==== DATA FOR THIS EXERCISE

/-- R198, R204, R205, R212, R323: a tile load whose register is empty makes it loading and starts, from a scratchpad, a landing, device memory or
through a PEER handle; the checks on its descriptor raise ILLEGAL, ALIGN or BOUNDS. R204, R205, R187: the end of a tile load from a scratchpad or
landing. Points that the spec leaves to the model or to inference: log entry 69. -/
def Obligations.TileLoadsFillARegister : Prop :=
  (∀ (s : State) (g : Guard) (bt col sp : Bool) (d : BitVec 4) (a b c : BitVec 6) (r : BitVec 5), s.granted g → (s.here.tile d.toNat).st = .empty →
     let h := s.sval a
     let off := s.sval b + disp s.cur.ent
     let row (td : Dword) : Nat := off.toNat / tdRb td
     let cb (td : Dword) : Nat := off.toNat % tdRb td
     let may (td : Dword) : Prop := let w := blockBytes (tdFmt td) (tdPl td + 1)
       tdFmt td ∉ ([0, 8, 11] : List Nat) ∧ ¬(col = true ∧ tdScaled td = true) ∧ cb td % w = 0 ∧ (bt = true → row td % 64 = 0 ∧ tdBd td = true) ∧
       0 ≤ off.toInt ∧ row td + 64 ≤ tdRows td ∧ cb td + w ≤ tdRb td
     let loads (i : Instr) (td : Dword) (base : Nat) (land : Option Nat) (use : HUse) : Prop :=
       let geo := tileGeo td col bt
       let gs := tileGroups td base geo off.toNat
       answers (exec i s) (fun t => s.started t (4 + gs.length) (fun p => p.body = .sload (.t d.toNat geo) land gs [] none ∧ p.uses = [use]) ∧
         s.issued t gs.length ∧ (t.here.tile d.toNat).st = .loading ∧ t.mem = s.mem)
     (s.sources [a, b] → ∀ e, s.cellHandle s.cur.cell h = some e → tdLvl e.desc = 0 → may e.desc →
       loads (.lLdt g bt col d a b) e.desc e.base none (.scratch s.cur.cell (hdIdx h))) ∧
     (s.sources [a, b] → ∀ l, s.landHandle s.cur.cell h = some l → may l.desc →
       loads (.lLdl g bt col d a b) l.desc 0 (some (hdIdx h)) (.landing (bhOf s.cur.cell) (hdIdx h))) ∧
     (s.sources [a, b] → ∀ e, s.cellHandle s.cur.cell h = some e → tdLvl e.desc = 2 → s.landingFree = true → may e.desc →
       let geo := tileGeo e.desc col bt
       (s.windowOk e.peer .load = true → answers (exec (.lLdt g bt col d a b) s) (fun t =>
         s.started t (8 + 4 * (tdArr e.desc).toNat) (fun p => p.body = .timedT d.toNat none false ∧ p.buf = .landing ∧ p.addr = some off ∧
           p.req = some (.peerRead e.peer (tileRanges e.desc geo off.toNat) (some geo))) ∧
         s.issued t 1 ∧ (t.here.tile d.toNat).st = .loading ∧ t.mem = s.mem)) ∧
       (s.windowOk e.peer .load = false → exec (.lLdt g bt col d a b) s = .next (s.raise Code.window s.cur.ent.addr))) ∧
     (s.sources [a, b] →
       let checks (i : Instr) (td : Dword) : Prop :=
         let w := blockBytes (tdFmt td) (tdPl td + 1)
         let bad : Prop := tdFmt td ∈ ([0, 8, 11] : List Nat) ∨ (col = true ∧ tdScaled td = true)
         let skew : Prop := cb td % w ≠ 0 ∨ (bt = true ∧ row td % 64 ≠ 0)
         (bad → exec i s = .next (s.raise Code.illegal s.cur.ent.addr)) ∧ (¬bad → skew → exec i s = .next (s.raise Code.align off)) ∧
         (¬bad → ¬skew → off.toInt < 0 ∨ tdRows td < row td + 64 ∨ tdRb td < cb td + w ∨ (bt = true ∧ tdBd td = false) →
           exec i s = .next (s.raise Code.bounds off))
       (∀ e, s.cellHandle s.cur.cell h = some e → (tdLvl e.desc = 2 → s.landingFree = true) → checks (.lLdt g bt col d a b) e.desc) ∧
       (s.cellHandle s.cur.cell h = none → exec (.lLdt g bt col d a b) s = .next (s.raise Code.handle off)) ∧
       (∀ l, s.landHandle s.cur.cell h = some l → checks (.lLdl g bt col d a b) l.desc) ∧
       (s.landHandle s.cur.cell h = none → exec (.lLdl g bt col d a b) s = .next (s.raise Code.handle off))) ∧
     (s.sources [r.zeroExtend 6] → s.landingFree = true →
       let va := s.sval (r.zeroExtend 6) + disp s.cur.ent
       va.toNat % 64 = 0 → va.toNat < 2 ^ 60 →
       answers (exec (.lLdtg g bt d sp r c) s) (fun t => s.started t (8 + 4 * c.toNat) (fun p => p.buf = .landing ∧ p.addr = some va ∧
         (∃ x, p.body = .timedT d.toNat x sp) ∧ (p.err = none → ∃ x, p.body = .timedT d.toNat (some x) sp ∧ x.st = .full)) ∧
         s.issued t 1 ∧ (t.here.tile d.toNat).st = .loading ∧ t.mem = s.mem))) ∧
  (∀ (s : State) (c id n : Nat) (o : Op) (geo : TileGeo) (land : Option Nat) (got : Table Byte) (bad : Option Nat),
     s.findOp c id = some o → o.body = .sload (.t n geo) land [] got bad → o.due ≤ (s.cell c).time →
     (bad = none → answers (exec (.tileLoadComplete c id) s) (fun t =>
       (t.cell c).tile n = fillTile geo (bytesAt got 0 (64 * geo.w + 68)) ∧ ((t.cell c).tile n).st = .full ∧ t.findOp c id = none ∧ t.mem = s.mem)) ∧
     (bad ≠ none → (s.strand c o.sc).trap = none → (s.strand c o.sc).handler = false → (s.cell c).closed = false → answers (exec (.tileLoadComplete c id) s) (fun t =>
       ((t.cell c).tile n).st = .empty ∧ t.findOp c id = none ∧ (t.strand c o.sc).trap =
         some (s.lateTrap c o Code.poison (o.addr.getD 0)))))
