/-! A vector register changes -/

@[simp] theorem Strand.writeV_st (x : Strand) (r : BitVec 5) (v : Vec) (mask : Dword) (tag : Option (Option (Code × BitVec 60))) : (x.writeV r v mask tag).st = x.st := rfl
@[simp] theorem Strand.writeV_launch (x : Strand) (r : BitVec 5) (v : Vec) (mask : Dword) (tag : Option (Option (Code × BitVec 60))) : (x.writeV r v mask tag).launch = x.launch := rfl
@[simp] theorem Strand.writeV_wid (x : Strand) (r : BitVec 5) (v : Vec) (mask : Dword) (tag : Option (Option (Code × BitVec 60))) : (x.writeV r v mask tag).wid = x.wid := rfl
@[simp] theorem Strand.writeV_idx (x : Strand) (r : BitVec 5) (v : Vec) (mask : Dword) (tag : Option (Option (Code × BitVec 60))) : (x.writeV r v mask tag).idx = x.idx := rfl
@[simp] theorem Strand.writeV_pc (x : Strand) (r : BitVec 5) (v : Vec) (mask : Dword) (tag : Option (Option (Code × BitVec 60))) : (x.writeV r v mask tag).pc = x.pc := rfl
@[simp] theorem Strand.writeV_s (x : Strand) (r : BitVec 5) (v : Vec) (mask : Dword) (tag : Option (Option (Code × BitVec 60))) : (x.writeV r v mask tag).s = x.s := rfl
@[simp] theorem Strand.writeV_q (x : Strand) (r : BitVec 5) (v : Vec) (mask : Dword) (tag : Option (Option (Code × BitVec 60))) : (x.writeV r v mask tag).q = x.q := rfl
@[simp] theorem Strand.writeV_p (x : Strand) (r : BitVec 5) (v : Vec) (mask : Dword) (tag : Option (Option (Code × BitVec 60))) : (x.writeV r v mask tag).p = x.p := rfl
@[simp] theorem Strand.writeV_m (x : Strand) (r : BitVec 5) (v : Vec) (mask : Dword) (tag : Option (Option (Code × BitVec 60))) : (x.writeV r v mask tag).m = x.m := rfl
@[simp] theorem Strand.writeV_y (x : Strand) (r : BitVec 5) (v : Vec) (mask : Dword) (tag : Option (Option (Code × BitVec 60))) : (x.writeV r v mask tag).y = x.y := rfl
@[simp] theorem Strand.writeV_loops (x : Strand) (r : BitVec 5) (v : Vec) (mask : Dword) (tag : Option (Option (Code × BitVec 60))) : (x.writeV r v mask tag).loops = x.loops := rfl
@[simp] theorem Strand.writeV_pmark (x : Strand) (r : BitVec 5) (v : Vec) (mask : Dword) (tag : Option (Option (Code × BitVec 60))) : (x.writeV r v mask tag).pmark = x.pmark := rfl
@[simp] theorem Strand.writeV_markK (x : Strand) (r : BitVec 5) (v : Vec) (mask : Dword) (tag : Option (Option (Code × BitVec 60))) : (x.writeV r v mask tag).markK = x.markK := rfl
@[simp] theorem Strand.writeV_stopCode (x : Strand) (r : BitVec 5) (v : Vec) (mask : Dword) (tag : Option (Option (Code × BitVec 60))) : (x.writeV r v mask tag).stopCode = x.stopCode := rfl
@[simp] theorem Strand.writeV_fk (x : Strand) (r : BitVec 5) (v : Vec) (mask : Dword) (tag : Option (Option (Code × BitVec 60))) : (x.writeV r v mask tag).fk = x.fk := rfl
@[simp] theorem Strand.writeV_ftb (x : Strand) (r : BitVec 5) (v : Vec) (mask : Dword) (tag : Option (Option (Code × BitVec 60))) : (x.writeV r v mask tag).ftb = x.ftb := rfl
@[simp] theorem Strand.writeV_stat (x : Strand) (r : BitVec 5) (v : Vec) (mask : Dword) (tag : Option (Option (Code × BitVec 60))) : (x.writeV r v mask tag).stat = x.stat := rfl
@[simp] theorem Strand.writeV_srkey (x : Strand) (r : BitVec 5) (v : Vec) (mask : Dword) (tag : Option (Option (Code × BitVec 60))) : (x.writeV r v mask tag).srkey = x.srkey := rfl
@[simp] theorem Strand.writeV_tvec (x : Strand) (r : BitVec 5) (v : Vec) (mask : Dword) (tag : Option (Option (Code × BitVec 60))) : (x.writeV r v mask tag).tvec = x.tvec := rfl
@[simp] theorem Strand.writeV_cause (x : Strand) (r : BitVec 5) (v : Vec) (mask : Dword) (tag : Option (Option (Code × BitVec 60))) : (x.writeV r v mask tag).cause = x.cause := rfl
@[simp] theorem Strand.writeV_tinfo (x : Strand) (r : BitVec 5) (v : Vec) (mask : Dword) (tag : Option (Option (Code × BitVec 60))) : (x.writeV r v mask tag).tinfo = x.tinfo := rfl
@[simp] theorem Strand.writeV_taddr (x : Strand) (r : BitVec 5) (v : Vec) (mask : Dword) (tag : Option (Option (Code × BitVec 60))) : (x.writeV r v mask tag).taddr = x.taddr := rfl
@[simp] theorem Strand.writeV_tscr (x : Strand) (r : BitVec 5) (v : Vec) (mask : Dword) (tag : Option (Option (Code × BitVec 60))) : (x.writeV r v mask tag).tscr = x.tscr := rfl
@[simp] theorem Strand.writeV_vfsel (x : Strand) (r : BitVec 5) (v : Vec) (mask : Dword) (tag : Option (Option (Code × BitVec 60))) : (x.writeV r v mask tag).vfsel = x.vfsel := rfl
@[simp] theorem Strand.writeV_handler (x : Strand) (r : BitVec 5) (v : Vec) (mask : Dword) (tag : Option (Option (Code × BitVec 60))) : (x.writeV r v mask tag).handler = x.handler := rfl
@[simp] theorem Strand.writeV_entered (x : Strand) (r : BitVec 5) (v : Vec) (mask : Dword) (tag : Option (Option (Code × BitVec 60))) : (x.writeV r v mask tag).entered = x.entered := rfl
@[simp] theorem Strand.writeV_armed (x : Strand) (r : BitVec 5) (v : Vec) (mask : Dword) (tag : Option (Option (Code × BitVec 60))) : (x.writeV r v mask tag).armed = x.armed := rfl
@[simp] theorem Strand.writeV_armedAt (x : Strand) (r : BitVec 5) (v : Vec) (mask : Dword) (tag : Option (Option (Code × BitVec 60))) : (x.writeV r v mask tag).armedAt = x.armedAt := rfl
@[simp] theorem Strand.writeV_halted (x : Strand) (r : BitVec 5) (v : Vec) (mask : Dword) (tag : Option (Option (Code × BitVec 60))) : (x.writeV r v mask tag).halted = x.halted := rfl
@[simp] theorem Strand.writeV_sleepEnd (x : Strand) (r : BitVec 5) (v : Vec) (mask : Dword) (tag : Option (Option (Code × BitVec 60))) : (x.writeV r v mask tag).sleepEnd = x.sleepEnd := rfl
@[simp] theorem Strand.writeV_queues (x : Strand) (r : BitVec 5) (v : Vec) (mask : Dword) (tag : Option (Option (Code × BitVec 60))) : (x.writeV r v mask tag).queues = x.queues := rfl
@[simp] theorem Strand.writeV_pfx (x : Strand) (r : BitVec 5) (v : Vec) (mask : Dword) (tag : Option (Option (Code × BitVec 60))) : (x.writeV r v mask tag).pfx = x.pfx := rfl
@[simp] theorem Strand.writeV_pfxAt (x : Strand) (r : BitVec 5) (v : Vec) (mask : Dword) (tag : Option (Option (Code × BitVec 60))) : (x.writeV r v mask tag).pfxAt = x.pfxAt := rfl
@[simp] theorem Strand.writeV_fblk (x : Strand) (r : BitVec 5) (v : Vec) (mask : Dword) (tag : Option (Option (Code × BitVec 60))) : (x.writeV r v mask tag).fblk = x.fblk := rfl
@[simp] theorem Strand.writeV_seq (x : Strand) (r : BitVec 5) (v : Vec) (mask : Dword) (tag : Option (Option (Code × BitVec 60))) : (x.writeV r v mask tag).seq = x.seq := rfl
@[simp] theorem Strand.writeV_fetchFrom (x : Strand) (r : BitVec 5) (v : Vec) (mask : Dword) (tag : Option (Option (Code × BitVec 60))) : (x.writeV r v mask tag).fetchFrom = x.fetchFrom := rfl
@[simp] theorem Strand.writeV_issueFrom (x : Strand) (r : BitVec 5) (v : Vec) (mask : Dword) (tag : Option (Option (Code × BitVec 60))) : (x.writeV r v mask tag).issueFrom = x.issueFrom := rfl
@[simp] theorem Strand.writeV_pend (x : Strand) (r : BitVec 5) (v : Vec) (mask : Dword) (tag : Option (Option (Code × BitVec 60))) : (x.writeV r v mask tag).pend = x.pend := rfl
@[simp] theorem Strand.writeV_trap (x : Strand) (r : BitVec 5) (v : Vec) (mask : Dword) (tag : Option (Option (Code × BitVec 60))) : (x.writeV r v mask tag).trap = x.trap := rfl
@[simp] theorem Strand.writeV_lates (x : Strand) (r : BitVec 5) (v : Vec) (mask : Dword) (tag : Option (Option (Code × BitVec 60))) : (x.writeV r v mask tag).lates = x.lates := rfl
@[simp] theorem Strand.writeV_replay (x : Strand) (r : BitVec 5) (v : Vec) (mask : Dword) (tag : Option (Option (Code × BitVec 60))) : (x.writeV r v mask tag).replay = x.replay := rfl
@[simp] theorem Strand.writeV_reports (x : Strand) (r : BitVec 5) (v : Vec) (mask : Dword) (tag : Option (Option (Code × BitVec 60))) : (x.writeV r v mask tag).reports = x.reports := rfl
@[simp] theorem Strand.writeV_qdead (x : Strand) (r : BitVec 5) (v : Vec) (mask : Dword) (tag : Option (Option (Code × BitVec 60))) : (x.writeV r v mask tag).qdead = x.qdead := rfl
@[simp] theorem Strand.writeV_active (x : Strand) (r : BitVec 5) (v : Vec) (mask : Dword) (tag : Option (Option (Code × BitVec 60))) : (x.writeV r v mask tag).active = x.active := rfl
@[simp] theorem Strand.writeV_swReq (x : Strand) (r : BitVec 5) (v : Vec) (mask : Dword) (tag : Option (Option (Code × BitVec 60))) : (x.writeV r v mask tag).swReq = x.swReq := rfl
@[simp] theorem Strand.writeV_swCut (x : Strand) (r : BitVec 5) (v : Vec) (mask : Dword) (tag : Option (Option (Code × BitVec 60))) : (x.writeV r v mask tag).swCut = x.swCut := rfl
@[simp] theorem Strand.writeV_swStop (x : Strand) (r : BitVec 5) (v : Vec) (mask : Dword) (tag : Option (Option (Code × BitVec 60))) : (x.writeV r v mask tag).swStop = x.swStop := rfl
@[simp] theorem Strand.writeV_swHalt (x : Strand) (r : BitVec 5) (v : Vec) (mask : Dword) (tag : Option (Option (Code × BitVec 60))) : (x.writeV r v mask tag).swHalt = x.swHalt := rfl
@[simp] theorem Strand.writeV_wasDormant (x : Strand) (r : BitVec 5) (v : Vec) (mask : Dword) (tag : Option (Option (Code × BitVec 60))) : (x.writeV r v mask tag).wasDormant = x.wasDormant := rfl
@[simp] theorem Strand.writeV_savedSeq (x : Strand) (r : BitVec 5) (v : Vec) (mask : Dword) (tag : Option (Option (Code × BitVec 60))) : (x.writeV r v mask tag).savedSeq = x.savedSeq := rfl
@[simp] theorem Strand.writeV_savedStages (x : Strand) (r : BitVec 5) (v : Vec) (mask : Dword) (tag : Option (Option (Code × BitVec 60))) : (x.writeV r v mask tag).savedStages = x.savedStages := rfl
@[simp] theorem Strand.writeV_pptLoops (x : Strand) (r : BitVec 5) (v : Vec) (mask : Dword) (tag : Option (Option (Code × BitVec 60))) : (x.writeV r v mask tag).pptLoops = x.pptLoops := rfl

========

Both end lines included, restate word for word the lines above from the line with "x.pend := rfl" to the line with "x.swReq := rfl", and nothing else.

**RESPONSE AREA:**
@[simp] theorem Strand.writeV_pend (x : Strand) (r : BitVec 5) (v : Vec) (mask : Dword) (tag : Option (Option (Code × BitVec 60))) : (x.writeV r v mask tag).pend = x.pend := rfl
@[simp] theorem Strand.writeV_trap (x : Strand) (r : BitVec 5) (v : Vec) (mask : Dword) (tag : Option (Option (Code × BitVec 60))) : (x.writeV r v mask tag).trap = x.trap := rfl
@[simp] theorem Strand.writeV_lates (x : Strand) (r : BitVec 5) (v : Vec) (mask : Dword) (tag : Option (Option (Code × BitVec 60))) : (x.writeV r v mask tag).lates = x.lates := rfl
@[simp] theorem Strand.writeV_replay (x : Strand) (r : BitVec 5) (v : Vec) (mask : Dword) (tag : Option (Option (Code × BitVec 60))) : (x.writeV r v mask tag).replay = x.replay := rfl
@[simp] theorem Strand.writeV_reports (x : Strand) (r : BitVec 5) (v : Vec) (mask : Dword) (tag : Option (Option (Code × BitVec 60))) : (x.writeV r v mask tag).reports = x.reports := rfl
@[simp] theorem Strand.writeV_qdead (x : Strand) (r : BitVec 5) (v : Vec) (mask : Dword) (tag : Option (Option (Code × BitVec 60))) : (x.writeV r v mask tag).qdead = x.qdead := rfl
@[simp] theorem Strand.writeV_active (x : Strand) (r : BitVec 5) (v : Vec) (mask : Dword) (tag : Option (Option (Code × BitVec 60))) : (x.writeV r v mask tag).active = x.active := rfl
@[simp] theorem Strand.writeV_swReq (x : Strand) (r : BitVec 5) (v : Vec) (mask : Dword) (tag : Option (Option (Code × BitVec 60))) : (x.writeV r v mask tag).swReq = x.swReq := rfl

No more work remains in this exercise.